What the task asks >>
The entries below hold a line with "rw [memByte_append _" and a line with "is read. -/". Return those lines and all that lie between them, exactly and only.
##############################
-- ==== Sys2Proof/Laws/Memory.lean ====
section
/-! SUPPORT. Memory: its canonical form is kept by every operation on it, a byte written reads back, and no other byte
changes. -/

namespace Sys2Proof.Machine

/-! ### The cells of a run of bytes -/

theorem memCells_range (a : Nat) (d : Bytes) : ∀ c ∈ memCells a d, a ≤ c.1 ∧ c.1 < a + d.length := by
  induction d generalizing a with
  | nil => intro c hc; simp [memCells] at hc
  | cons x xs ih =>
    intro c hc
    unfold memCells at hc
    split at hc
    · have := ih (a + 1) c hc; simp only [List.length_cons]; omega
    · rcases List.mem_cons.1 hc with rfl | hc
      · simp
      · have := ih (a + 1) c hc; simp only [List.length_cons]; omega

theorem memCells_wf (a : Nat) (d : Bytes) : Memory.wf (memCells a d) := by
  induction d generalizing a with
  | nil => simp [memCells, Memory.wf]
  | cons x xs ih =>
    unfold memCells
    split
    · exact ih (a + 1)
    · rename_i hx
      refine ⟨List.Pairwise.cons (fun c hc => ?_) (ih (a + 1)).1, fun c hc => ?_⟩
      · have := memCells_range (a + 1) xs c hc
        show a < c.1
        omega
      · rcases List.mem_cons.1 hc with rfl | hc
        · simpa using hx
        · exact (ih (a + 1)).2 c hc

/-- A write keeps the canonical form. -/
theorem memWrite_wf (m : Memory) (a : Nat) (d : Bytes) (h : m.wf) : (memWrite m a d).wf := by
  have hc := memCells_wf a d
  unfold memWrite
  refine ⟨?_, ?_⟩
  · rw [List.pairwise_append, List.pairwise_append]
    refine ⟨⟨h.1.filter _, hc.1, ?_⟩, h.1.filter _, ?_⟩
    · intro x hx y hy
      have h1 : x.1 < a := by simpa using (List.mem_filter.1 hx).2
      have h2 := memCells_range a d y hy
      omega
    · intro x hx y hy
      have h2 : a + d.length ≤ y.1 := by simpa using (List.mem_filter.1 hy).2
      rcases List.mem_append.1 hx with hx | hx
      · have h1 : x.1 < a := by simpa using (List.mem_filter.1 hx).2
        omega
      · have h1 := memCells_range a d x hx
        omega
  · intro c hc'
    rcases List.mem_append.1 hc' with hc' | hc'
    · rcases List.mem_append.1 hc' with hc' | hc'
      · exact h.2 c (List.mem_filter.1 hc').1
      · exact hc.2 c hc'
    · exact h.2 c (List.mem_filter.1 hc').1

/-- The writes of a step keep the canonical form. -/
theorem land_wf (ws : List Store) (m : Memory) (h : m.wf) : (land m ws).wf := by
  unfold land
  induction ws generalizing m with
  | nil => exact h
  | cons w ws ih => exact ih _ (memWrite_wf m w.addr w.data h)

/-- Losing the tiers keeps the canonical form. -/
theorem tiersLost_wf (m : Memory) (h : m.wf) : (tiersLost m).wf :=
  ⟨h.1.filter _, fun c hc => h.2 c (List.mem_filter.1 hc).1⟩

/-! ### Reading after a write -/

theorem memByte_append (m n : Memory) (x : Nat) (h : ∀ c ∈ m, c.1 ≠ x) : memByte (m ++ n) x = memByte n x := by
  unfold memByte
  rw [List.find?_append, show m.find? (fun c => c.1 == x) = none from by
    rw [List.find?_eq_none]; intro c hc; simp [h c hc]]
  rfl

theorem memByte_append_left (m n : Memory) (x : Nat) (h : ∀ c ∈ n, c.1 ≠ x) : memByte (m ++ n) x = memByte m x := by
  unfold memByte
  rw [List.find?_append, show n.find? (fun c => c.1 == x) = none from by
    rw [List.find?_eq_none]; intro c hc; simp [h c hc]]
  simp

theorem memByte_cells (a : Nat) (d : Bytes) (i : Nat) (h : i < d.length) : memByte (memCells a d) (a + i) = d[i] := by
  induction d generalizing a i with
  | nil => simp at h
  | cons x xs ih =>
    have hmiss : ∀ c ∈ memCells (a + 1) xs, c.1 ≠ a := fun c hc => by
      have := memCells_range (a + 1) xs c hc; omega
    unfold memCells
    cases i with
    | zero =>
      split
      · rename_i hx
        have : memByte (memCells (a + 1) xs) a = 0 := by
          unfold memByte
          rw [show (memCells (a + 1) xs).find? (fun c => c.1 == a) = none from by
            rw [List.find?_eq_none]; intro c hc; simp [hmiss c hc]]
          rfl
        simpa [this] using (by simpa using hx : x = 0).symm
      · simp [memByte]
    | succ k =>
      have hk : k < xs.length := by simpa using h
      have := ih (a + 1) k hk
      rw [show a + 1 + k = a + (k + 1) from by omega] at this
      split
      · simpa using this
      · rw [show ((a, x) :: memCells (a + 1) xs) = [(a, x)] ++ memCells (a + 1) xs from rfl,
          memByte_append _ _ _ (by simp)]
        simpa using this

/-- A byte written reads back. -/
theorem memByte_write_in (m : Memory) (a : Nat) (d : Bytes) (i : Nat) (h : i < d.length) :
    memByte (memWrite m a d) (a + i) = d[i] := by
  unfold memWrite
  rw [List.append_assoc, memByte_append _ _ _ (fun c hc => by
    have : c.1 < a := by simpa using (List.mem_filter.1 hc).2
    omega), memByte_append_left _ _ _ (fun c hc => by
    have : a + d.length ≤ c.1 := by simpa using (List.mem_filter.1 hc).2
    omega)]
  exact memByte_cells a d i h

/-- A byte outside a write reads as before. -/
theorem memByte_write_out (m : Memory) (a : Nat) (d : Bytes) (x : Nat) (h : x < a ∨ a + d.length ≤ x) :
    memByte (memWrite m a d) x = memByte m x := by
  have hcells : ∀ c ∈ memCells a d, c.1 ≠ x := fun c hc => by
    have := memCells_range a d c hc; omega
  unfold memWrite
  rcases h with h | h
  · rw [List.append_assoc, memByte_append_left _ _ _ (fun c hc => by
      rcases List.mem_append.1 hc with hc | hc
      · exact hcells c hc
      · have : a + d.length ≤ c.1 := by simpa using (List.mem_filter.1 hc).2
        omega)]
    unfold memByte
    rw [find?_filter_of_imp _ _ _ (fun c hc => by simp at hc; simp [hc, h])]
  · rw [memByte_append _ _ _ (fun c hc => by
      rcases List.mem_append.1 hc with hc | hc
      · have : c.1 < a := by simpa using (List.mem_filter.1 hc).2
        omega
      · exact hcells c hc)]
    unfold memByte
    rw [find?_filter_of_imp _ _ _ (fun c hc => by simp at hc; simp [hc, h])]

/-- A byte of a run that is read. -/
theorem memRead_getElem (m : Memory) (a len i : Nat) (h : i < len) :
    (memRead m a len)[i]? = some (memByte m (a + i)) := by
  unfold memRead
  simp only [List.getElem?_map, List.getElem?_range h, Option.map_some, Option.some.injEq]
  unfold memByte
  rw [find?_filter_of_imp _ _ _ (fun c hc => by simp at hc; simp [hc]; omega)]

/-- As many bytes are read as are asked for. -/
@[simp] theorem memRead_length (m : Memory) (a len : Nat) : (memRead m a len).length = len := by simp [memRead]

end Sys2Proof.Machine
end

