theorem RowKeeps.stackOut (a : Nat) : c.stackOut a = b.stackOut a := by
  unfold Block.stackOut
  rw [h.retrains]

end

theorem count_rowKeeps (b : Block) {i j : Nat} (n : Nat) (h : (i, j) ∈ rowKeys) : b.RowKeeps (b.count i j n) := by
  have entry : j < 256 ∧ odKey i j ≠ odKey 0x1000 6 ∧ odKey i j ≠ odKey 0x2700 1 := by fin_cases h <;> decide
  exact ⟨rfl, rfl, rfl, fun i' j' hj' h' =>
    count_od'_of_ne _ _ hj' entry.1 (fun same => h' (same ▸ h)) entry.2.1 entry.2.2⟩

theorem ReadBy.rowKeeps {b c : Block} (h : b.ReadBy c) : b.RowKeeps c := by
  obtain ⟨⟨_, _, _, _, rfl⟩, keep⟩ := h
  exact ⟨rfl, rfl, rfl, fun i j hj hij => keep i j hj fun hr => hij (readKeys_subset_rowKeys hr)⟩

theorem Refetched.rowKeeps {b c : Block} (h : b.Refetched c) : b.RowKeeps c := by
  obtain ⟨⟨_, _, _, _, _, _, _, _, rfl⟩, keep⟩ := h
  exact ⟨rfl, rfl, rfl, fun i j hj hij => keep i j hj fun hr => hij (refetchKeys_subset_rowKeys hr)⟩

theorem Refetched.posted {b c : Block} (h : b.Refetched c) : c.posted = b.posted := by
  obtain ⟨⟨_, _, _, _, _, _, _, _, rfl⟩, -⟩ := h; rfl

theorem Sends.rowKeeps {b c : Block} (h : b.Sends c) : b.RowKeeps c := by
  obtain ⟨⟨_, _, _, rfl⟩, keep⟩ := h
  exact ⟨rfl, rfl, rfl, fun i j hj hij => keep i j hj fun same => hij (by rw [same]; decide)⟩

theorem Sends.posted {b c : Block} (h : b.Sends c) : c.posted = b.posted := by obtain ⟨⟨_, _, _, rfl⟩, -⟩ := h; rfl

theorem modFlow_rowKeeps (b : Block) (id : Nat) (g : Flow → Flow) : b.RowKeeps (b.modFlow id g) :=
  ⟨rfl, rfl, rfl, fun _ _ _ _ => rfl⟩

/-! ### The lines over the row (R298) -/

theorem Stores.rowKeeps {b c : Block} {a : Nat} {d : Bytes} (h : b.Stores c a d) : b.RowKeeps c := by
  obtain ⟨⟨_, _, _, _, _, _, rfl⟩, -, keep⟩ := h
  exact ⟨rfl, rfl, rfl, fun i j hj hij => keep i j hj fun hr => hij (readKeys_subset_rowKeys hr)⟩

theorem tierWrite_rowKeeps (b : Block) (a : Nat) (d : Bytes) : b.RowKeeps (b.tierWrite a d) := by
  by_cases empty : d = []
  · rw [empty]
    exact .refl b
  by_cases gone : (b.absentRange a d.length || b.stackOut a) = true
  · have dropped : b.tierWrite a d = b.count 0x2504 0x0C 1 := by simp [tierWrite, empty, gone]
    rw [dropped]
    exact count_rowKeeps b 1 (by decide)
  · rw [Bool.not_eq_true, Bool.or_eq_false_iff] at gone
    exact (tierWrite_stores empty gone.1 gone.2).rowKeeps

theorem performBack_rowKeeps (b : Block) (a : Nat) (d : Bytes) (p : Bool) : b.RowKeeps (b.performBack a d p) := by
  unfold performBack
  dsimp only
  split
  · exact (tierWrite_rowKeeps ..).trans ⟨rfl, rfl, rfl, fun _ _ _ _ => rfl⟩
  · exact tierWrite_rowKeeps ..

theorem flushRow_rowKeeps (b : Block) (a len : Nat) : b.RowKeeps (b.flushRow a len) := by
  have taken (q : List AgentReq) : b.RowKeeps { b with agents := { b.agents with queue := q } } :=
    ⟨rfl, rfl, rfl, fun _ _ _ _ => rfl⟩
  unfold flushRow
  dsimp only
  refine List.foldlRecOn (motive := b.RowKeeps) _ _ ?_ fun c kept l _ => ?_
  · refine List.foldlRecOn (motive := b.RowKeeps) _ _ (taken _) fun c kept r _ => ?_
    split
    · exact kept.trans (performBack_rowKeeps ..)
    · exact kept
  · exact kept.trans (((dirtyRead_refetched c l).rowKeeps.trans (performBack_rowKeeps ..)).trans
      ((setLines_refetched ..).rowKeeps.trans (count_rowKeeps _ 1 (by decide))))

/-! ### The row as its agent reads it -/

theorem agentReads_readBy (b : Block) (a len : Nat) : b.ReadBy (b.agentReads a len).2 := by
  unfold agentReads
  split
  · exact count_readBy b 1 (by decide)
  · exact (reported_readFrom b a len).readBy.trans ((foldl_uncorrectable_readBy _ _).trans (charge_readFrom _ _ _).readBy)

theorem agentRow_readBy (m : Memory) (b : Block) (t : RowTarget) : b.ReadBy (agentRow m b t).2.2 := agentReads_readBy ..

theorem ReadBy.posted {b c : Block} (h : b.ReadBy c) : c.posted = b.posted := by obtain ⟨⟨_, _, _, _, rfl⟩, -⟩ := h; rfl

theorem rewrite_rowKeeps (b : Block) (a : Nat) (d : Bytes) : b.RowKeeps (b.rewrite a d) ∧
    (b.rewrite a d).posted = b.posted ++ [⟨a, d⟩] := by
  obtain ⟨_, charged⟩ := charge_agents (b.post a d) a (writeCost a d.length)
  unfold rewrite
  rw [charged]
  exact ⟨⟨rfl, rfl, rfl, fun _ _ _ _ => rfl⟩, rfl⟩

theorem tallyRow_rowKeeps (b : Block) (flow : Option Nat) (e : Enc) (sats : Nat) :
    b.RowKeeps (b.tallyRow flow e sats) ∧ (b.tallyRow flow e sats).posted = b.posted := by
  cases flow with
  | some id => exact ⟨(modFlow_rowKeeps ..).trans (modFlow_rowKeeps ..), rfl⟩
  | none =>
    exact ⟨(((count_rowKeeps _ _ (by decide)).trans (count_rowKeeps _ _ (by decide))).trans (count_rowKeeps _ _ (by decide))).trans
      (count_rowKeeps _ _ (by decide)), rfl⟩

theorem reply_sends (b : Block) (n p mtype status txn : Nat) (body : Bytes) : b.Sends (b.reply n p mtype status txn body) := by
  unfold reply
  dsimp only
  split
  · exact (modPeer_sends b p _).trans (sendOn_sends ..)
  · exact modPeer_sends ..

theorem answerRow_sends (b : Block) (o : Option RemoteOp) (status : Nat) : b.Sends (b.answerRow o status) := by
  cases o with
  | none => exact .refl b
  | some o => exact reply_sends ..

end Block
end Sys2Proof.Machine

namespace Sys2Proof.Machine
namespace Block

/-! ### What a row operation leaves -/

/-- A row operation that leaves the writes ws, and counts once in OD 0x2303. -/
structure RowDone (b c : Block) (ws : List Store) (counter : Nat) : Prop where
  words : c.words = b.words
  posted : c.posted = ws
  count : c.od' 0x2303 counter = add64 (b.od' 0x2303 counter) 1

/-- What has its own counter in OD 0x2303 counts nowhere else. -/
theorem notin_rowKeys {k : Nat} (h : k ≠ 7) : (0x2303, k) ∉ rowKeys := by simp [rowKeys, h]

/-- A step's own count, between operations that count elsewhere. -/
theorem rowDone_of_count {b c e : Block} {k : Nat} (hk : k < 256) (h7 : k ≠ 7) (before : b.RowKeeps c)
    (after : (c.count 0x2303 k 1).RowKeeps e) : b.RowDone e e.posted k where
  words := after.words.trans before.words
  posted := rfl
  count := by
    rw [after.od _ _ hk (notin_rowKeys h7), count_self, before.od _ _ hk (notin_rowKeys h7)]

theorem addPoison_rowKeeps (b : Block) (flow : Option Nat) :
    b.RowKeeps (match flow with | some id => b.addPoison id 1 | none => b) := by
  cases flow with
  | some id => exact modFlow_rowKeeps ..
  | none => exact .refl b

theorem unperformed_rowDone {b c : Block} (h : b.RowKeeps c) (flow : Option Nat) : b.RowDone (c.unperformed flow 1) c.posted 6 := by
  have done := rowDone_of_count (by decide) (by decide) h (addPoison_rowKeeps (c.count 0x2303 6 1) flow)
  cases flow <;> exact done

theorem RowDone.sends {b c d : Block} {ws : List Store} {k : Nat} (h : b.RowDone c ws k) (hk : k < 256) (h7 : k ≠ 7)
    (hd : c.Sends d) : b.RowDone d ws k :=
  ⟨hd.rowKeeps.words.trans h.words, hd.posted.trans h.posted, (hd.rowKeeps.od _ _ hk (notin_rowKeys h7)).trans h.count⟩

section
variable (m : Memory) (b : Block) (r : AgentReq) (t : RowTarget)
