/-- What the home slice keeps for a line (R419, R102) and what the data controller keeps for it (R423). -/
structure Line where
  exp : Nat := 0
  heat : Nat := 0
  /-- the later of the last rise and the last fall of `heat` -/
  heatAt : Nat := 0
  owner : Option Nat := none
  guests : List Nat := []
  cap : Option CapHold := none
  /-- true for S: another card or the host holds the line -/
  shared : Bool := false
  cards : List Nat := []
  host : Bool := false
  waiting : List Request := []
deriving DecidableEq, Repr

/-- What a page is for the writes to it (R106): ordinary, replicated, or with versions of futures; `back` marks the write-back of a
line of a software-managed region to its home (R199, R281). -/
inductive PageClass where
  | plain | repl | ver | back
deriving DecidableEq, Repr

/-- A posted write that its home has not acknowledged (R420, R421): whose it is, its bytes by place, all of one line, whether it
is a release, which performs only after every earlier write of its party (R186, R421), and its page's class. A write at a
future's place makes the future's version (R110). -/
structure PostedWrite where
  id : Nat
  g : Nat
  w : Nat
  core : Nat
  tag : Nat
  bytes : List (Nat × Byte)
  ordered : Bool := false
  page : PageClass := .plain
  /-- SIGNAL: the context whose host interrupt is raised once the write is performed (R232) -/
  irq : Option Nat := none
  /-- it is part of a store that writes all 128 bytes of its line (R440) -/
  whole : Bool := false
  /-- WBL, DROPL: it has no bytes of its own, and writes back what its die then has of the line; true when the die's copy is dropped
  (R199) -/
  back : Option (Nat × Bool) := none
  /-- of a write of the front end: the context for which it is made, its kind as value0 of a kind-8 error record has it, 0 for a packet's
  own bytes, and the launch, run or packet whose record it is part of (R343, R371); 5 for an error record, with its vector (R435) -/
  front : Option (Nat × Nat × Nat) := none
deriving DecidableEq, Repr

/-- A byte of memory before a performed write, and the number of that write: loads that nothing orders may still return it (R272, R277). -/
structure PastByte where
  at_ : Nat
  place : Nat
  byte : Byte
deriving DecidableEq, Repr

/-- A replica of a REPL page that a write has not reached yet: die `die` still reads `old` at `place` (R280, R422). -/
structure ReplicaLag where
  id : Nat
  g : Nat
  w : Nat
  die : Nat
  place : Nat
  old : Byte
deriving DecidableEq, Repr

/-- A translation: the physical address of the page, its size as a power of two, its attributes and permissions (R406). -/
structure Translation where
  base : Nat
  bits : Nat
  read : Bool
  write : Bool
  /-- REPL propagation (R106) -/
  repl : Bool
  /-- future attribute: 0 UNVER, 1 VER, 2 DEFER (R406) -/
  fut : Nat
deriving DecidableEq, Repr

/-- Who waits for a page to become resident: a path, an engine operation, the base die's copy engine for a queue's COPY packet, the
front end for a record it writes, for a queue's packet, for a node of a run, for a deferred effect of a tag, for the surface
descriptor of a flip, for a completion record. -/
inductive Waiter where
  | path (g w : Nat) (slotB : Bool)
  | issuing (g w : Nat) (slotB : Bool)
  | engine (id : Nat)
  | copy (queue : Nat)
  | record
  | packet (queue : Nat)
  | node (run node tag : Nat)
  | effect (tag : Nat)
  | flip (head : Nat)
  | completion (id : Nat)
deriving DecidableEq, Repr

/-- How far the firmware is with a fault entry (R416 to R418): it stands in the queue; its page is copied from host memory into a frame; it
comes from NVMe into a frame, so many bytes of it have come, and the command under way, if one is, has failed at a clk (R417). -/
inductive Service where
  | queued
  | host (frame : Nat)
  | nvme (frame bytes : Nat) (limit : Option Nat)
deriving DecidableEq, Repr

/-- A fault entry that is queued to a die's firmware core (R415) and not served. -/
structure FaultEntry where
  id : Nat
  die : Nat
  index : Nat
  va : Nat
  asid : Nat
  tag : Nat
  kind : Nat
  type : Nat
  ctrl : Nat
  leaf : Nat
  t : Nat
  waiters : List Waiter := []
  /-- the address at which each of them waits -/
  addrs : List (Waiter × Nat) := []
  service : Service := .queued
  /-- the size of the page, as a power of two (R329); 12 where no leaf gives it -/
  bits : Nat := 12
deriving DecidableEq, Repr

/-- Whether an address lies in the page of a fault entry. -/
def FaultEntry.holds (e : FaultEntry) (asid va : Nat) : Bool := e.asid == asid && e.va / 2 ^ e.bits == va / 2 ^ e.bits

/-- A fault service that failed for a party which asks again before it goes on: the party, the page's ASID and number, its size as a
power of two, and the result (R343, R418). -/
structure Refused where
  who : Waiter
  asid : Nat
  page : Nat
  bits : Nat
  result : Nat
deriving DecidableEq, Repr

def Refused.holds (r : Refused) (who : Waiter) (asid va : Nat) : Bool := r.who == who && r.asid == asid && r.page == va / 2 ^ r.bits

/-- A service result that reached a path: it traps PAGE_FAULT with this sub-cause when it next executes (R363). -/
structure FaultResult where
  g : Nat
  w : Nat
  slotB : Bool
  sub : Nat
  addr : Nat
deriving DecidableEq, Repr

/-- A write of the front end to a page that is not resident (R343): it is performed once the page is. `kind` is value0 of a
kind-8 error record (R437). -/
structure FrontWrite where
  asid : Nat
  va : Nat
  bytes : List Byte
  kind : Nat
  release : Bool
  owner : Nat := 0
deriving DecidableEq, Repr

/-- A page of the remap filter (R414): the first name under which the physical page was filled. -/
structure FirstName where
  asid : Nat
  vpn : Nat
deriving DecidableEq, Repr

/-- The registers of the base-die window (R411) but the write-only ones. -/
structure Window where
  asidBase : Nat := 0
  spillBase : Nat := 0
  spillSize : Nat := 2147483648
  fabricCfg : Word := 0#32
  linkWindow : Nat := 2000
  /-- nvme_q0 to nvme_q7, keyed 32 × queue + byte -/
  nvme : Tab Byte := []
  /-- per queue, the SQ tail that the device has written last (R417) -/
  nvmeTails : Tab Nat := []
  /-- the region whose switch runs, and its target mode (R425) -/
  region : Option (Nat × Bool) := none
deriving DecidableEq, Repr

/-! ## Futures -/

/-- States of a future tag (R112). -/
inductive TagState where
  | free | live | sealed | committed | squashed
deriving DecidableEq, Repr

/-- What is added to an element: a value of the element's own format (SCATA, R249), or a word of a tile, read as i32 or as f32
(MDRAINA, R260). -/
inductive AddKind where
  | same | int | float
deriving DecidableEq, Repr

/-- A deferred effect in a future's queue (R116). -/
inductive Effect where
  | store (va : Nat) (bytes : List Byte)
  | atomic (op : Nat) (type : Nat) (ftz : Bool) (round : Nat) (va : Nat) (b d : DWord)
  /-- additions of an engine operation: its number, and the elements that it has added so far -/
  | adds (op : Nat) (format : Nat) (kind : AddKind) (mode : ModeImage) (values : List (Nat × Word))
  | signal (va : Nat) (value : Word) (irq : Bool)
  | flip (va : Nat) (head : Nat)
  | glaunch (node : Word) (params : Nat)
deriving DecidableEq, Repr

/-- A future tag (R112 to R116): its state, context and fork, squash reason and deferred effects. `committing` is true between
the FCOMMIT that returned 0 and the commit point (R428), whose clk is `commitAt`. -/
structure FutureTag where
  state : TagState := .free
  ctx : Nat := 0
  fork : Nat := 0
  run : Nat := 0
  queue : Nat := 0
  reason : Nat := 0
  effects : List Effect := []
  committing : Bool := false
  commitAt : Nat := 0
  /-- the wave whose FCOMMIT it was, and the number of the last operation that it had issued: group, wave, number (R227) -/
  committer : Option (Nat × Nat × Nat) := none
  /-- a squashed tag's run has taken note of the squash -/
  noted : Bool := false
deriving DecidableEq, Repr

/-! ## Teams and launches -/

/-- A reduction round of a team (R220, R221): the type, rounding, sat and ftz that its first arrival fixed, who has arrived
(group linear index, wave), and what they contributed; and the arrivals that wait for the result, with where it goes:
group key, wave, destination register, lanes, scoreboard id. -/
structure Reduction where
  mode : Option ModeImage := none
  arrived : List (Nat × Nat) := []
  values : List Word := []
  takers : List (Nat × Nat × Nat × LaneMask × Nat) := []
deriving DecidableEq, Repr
##############################
Answer box >>
  · rw [memByte_append _ _ _ (fun c hc => by
      rcases List.mem_append.1 hc with hc | hc
      · have : c.1 < a := by simpa using (List.mem_filter.1 hc).2
        omega
      · exact hcells c hc)]
    unfold memByte
    rw [find?_filter_of_imp _ _ _ (fun c hc => by simp at hc; simp [hc, h])]

/-- A byte of a run that is read. -/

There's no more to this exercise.